(Dataset begins)
theorem going_below {gr x : Group} {set ts : List Nat} {t : Nat} (h : Going gr set (t :: ts) x)
    (hr : (t :: ts).Pairwise (· < ·)) : x.below t = others (gr.below t) set := by
  unfold Group.below others
  rw [List.filter_filter]
  apply List.filter_congr
  intro u hu
  have hut : u < t := List.mem_range.1 hu
  have hn : u ∉ t :: ts := by
    intro hm
    rcases List.mem_cons.1 hm with e | hm
    · omega
    · have := (List.pairwise_cons.1 hr).1 u hm; omega
  rw [h.pc t (.inr (by simp)), h.issued, h.issued]
  by_cases hm : u ∈ set
  · rw [h.gone u hm hn]; simp [hm]
  · rw [h.free u hm, h.pc u (.inl hm)]; simp [hm]

theorem going_threads {gr x y : Group} {set ts : List Nat} (e : y.threads = x.threads) (h : Going gr set ts x) : Going gr set ts y := by
  have ht : ∀ u, y.thread u = x.thread u := fun u => by unfold Group.thread; rw [e]
  exact ⟨fun u hu => by rw [ht]; exact h.free u hu, fun u hu hn => by rw [ht]; exact h.gone u hu hn,
    fun u hu => by rw [ht]; exact h.pc u hu, fun u => by rw [ht]; exact h.issued u⟩

/-- The threads of a set that go on. -/
theorem going_on {gr x : Group} {set ts : List Nat} (h : Going gr set ts x) (A : List Nat) (F : Nat → Thread → Thread)
    (hA : ∀ u ∈ A, u ∈ set) (hF : ∀ u th, (F u th).isBlocked = false ∧ (F u th).issued = th.issued) :
    Going gr set (others ts A) (onGroup A F x) := by
  refine ⟨fun u hu => ?_, fun u hu hn => ?_, fun u hu => ?_, fun u => ?_⟩
  · rw [thread_onGroup, if_neg fun e => hu (hA u e.1)]; exact h.free u hu
  · rw [thread_onGroup]; split
    · exact (hF _ _).1
    · rename_i hc
      by_cases hm : u ∈ A
      · have hl : x.threads.length ≤ u := Nat.le_of_not_lt fun e => hc ⟨hm, e⟩
        have : x.thread u = {} := by unfold Group.thread; simp [List.getD_eq_getElem?_getD, List.getElem?_eq_none hl]
        rw [this]; rfl
      · exact h.gone u hu fun hm' => hn (by simp [others, hm', hm])
  · rw [thread_onGroup, if_neg]
    · exact h.pc u (hu.imp id fun hm => List.mem_of_mem_filter hm)
    · rintro ⟨hm, -⟩
      rcases hu with hu | hu
      · exact hu (hA u hm)
      · simp [others, hm] at hu
  · rw [thread_onGroup]; split
    · rw [(hF _ _).2]; exact h.issued u
    · exact h.issued u

/-- Threads updated in nothing that a wait in a store shows. -/
theorem going_keep {gr x : Group} {set ts : List Nat} (h : Going gr set ts x) (A : List Nat) (F : Nat → Thread → Thread)
    (hF : ∀ u th, (F u th).isBlocked = th.isBlocked ∧ (F u th).pc = th.pc ∧ (F u th).issued = th.issued) :
    Going gr set ts (onGroup A F x) := by
  refine ⟨fun u hu => ?_, fun u hu hn => ?_, fun u hu => ?_, fun u => ?_⟩ <;> rw [thread_onGroup] <;> split
  · rw [(hF _ _).1]; exact h.free u hu
  · exact h.free u hu
  · rw [(hF _ _).1]; exact h.gone u hu hn
  · exact h.gone u hu hn
  · rw [(hF _ _).2.1]; exact h.pc u hu
  · exact h.pc u hu
  · rw [(hF _ _).2.2]; exact h.issued u
  · exact h.issued u

theorem others_others (set : List Nat) (p : Nat → Bool) : others set (others set (set.filter p)) = set.filter p := by
  unfold others
  apply List.filter_congr
  intro u hu
  cases hp : p u
  · have h1 : u ∉ set.filter p := by simp [hp]
    simp [hp, hu]
  · simp [hp]

theorem others_cons {t : Nat} {ts : List Nat} (h : (t :: ts).Nodup) : others (t :: ts) [t] = ts := by
  have hn := (List.nodup_cons.1 h).1
  have : ts.filter (fun u => !([t] : List Nat).contains u) = ts := by
    apply List.filter_eq_self.2; intro u hu
    have : u ≠ t := fun e => hn (e ▸ hu)
    simp [this]
  simpa [others] using this

theorem onlyStores_overwritten {k : TKey} {L : List (Loc × Nat)} {a b : State} {g : Nat} (gr : Group) (P : Nat → List (Loc × Nat))
    (set us : List Nat) (h : OnlyStores k L a b) : OnlyStores k L (overwritten a g gr P set us) (overwritten b g gr P set us) := by
  induction us generalizing a b with
  | nil => exact h
  | cons u us ih => exact ih (onlyStores_onThreads h g _ _)

/-- Threads of an issue set that each store at places of theirs, write over lower threads that wait, and go on. -/
theorem foldl_stores (gr : Group) (set ts : List Nat) (s0 s : State) (hv : Looks s0 s) (g : Nat) (k : TKey)
    (hn : ts.Pairwise (· < ·)) (hts : ∀ t ∈ ts, t ∈ set) (hg : ∃ x, s.groups[g]? = some x ∧ Going gr set ts x)
    (step : State → Nat → State) (L : List (Loc × Nat)) (f : Nat → Thread → Thread)
    (hf : ∀ t th, (f t th).isBlocked = false ∧ (f t th).issued = th.issued) (P : Nat → List (Loc × Nat))
    (hs : ∀ t ∈ ts, ∀ s x, Looks s0 s → s.groups[g]? = some x → OnlyStores k L
      (onThreads (onThreads s g (x.below t) fun _ th => { th with higher := th.higher ++ (P t).map placeSpan }) g [t] f) (step s t)) :
    OnlyStores k L (onThreads (overwritten s g gr P set ts) g ts f) (ts.foldl step s) := by
  induction ts generalizing s with
  | nil => rw [onThreads_nil]; exact onlyStores_refl ..
  | cons t ts ih =>
    obtain ⟨x, hx, hgo⟩ := hg
    have hnd : (t :: ts).Nodup := hn.imp fun h => Nat.ne_of_lt h
    have h1 := hs t (by simp) s x hv hx
    rw [going_below hgo hn] at h1
    have h2 : Looks s0 (step s t) := looks_trans hv (looks_trans (looks_view ((view_onThreads _ _ _ _).trans (view_onThreads _ _ _ _)))
      (looks_stores h1))
    have hg2 : ∃ y, (step s t).groups[g]? = some y ∧ Going gr set ts y := by
      refine ⟨onGroup [t] f (onGroup (others (gr.below t) set) (fun _ th => { th with higher := th.higher ++ (P t).map placeSpan }) x), ?_, ?_⟩
      · rw [h1.rest]; simp [onThreads, hx]
      · have := going_on (going_keep hgo (others (gr.below t) set) (fun _ th => { th with higher := th.higher ++ (P t).map placeSpan })
          fun _ _ => ⟨rfl, rfl, rfl⟩) [t] f (fun u hu => hts u (by simp at hu; simp [hu])) hf
        rwa [others_cons hnd] at this
    have h3 := ih _ h2 (List.pairwise_cons.1 hn).2 (fun u hu => hts u (by simp [hu])) hg2 fun u hu => hs u (by simp [hu])
    have comm : ∀ (us : List Nat) (a : State), (∀ u ∈ us, u ∈ t :: ts) → overwritten (onThreads a g [t] f) g gr P set us = onThreads (overwritten a g gr P set us) g [t] f := by
      intro us
      induction us with
      | nil => intro a _; rfl
      | cons u us ihu =>
        intro a hu
        unfold overwritten at ihu ⊢
        rw [List.foldl_cons, List.foldl_cons, ← ihu _ fun v hv => hu v (by simp [hv])]
        congr 1
        exact onThreads_comm _ _ _ _ _ _ fun v hv he => by
          have hv : v = t := by simpa using hv
          subst hv
          have := hts v (by simp)
          simp [others, this] at he
    have h4 := onlyStores_onThreads (onlyStores_overwritten (g := g) gr P set ts h1) g ts f
    rw [comm ts _ fun u hu => by simp [hu]] at h4
    rw [List.foldl_cons]
    refine onlyStores_trans ?_ h3
    have e : onThreads (overwritten s g gr P set (t :: ts)) g (t :: ts) f
        = onThreads (onThreads (overwritten (onThreads s g (others (gr.below t) set) fun _ th => { th with higher := th.higher ++ (P t).map placeSpan })
          g gr P set ts) g [t] f) g ts f := by
      rw [← onThreads_cons _ _ _ _ _ (List.nodup_cons.1 hnd).1, modThread_onThreads _ _ _ (f t), onThreads_one]; rfl
    rw [e]; exact h4

theorem doStore_only (s : State) (g t : Nat) (k : TKey) (ls L : List (Loc × Nat)) (data : List Byte) (hs : ∀ x ∈ ls, x ∈ L) :
    OnlyStores k L (s.modThread g t fun th => { th with stores := th.stores + 1 }) (s.doStore g t k ls data) := by
  unfold State.doStore
  rw [modThread_onThreads, modThread_onThreads]
  exact onlyStores_onThreads (onlyStores_mono (writePlaces_only k ls s data) hs) g [t] _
(Dataset ends)
## Exercise instructions
Starting at the line that has "have h1 := hs t (by simp) s x hv hx" and ending at the line that has "have hg2 : ∃", please write out the lines above exactly, leaving out all others.

## Response to the exercise
    have h1 := hs t (by simp) s x hv hx
    rw [going_below hgo hn] at h1
    have h2 : Looks s0 (step s t) := looks_trans hv (looks_trans (looks_view ((view_onThreads _ _ _ _).trans (view_onThreads _ _ _ _)))
      (looks_stores h1))
    have hg2 : ∃ y, (step s t).groups[g]? = some y ∧ Going gr set ts y := by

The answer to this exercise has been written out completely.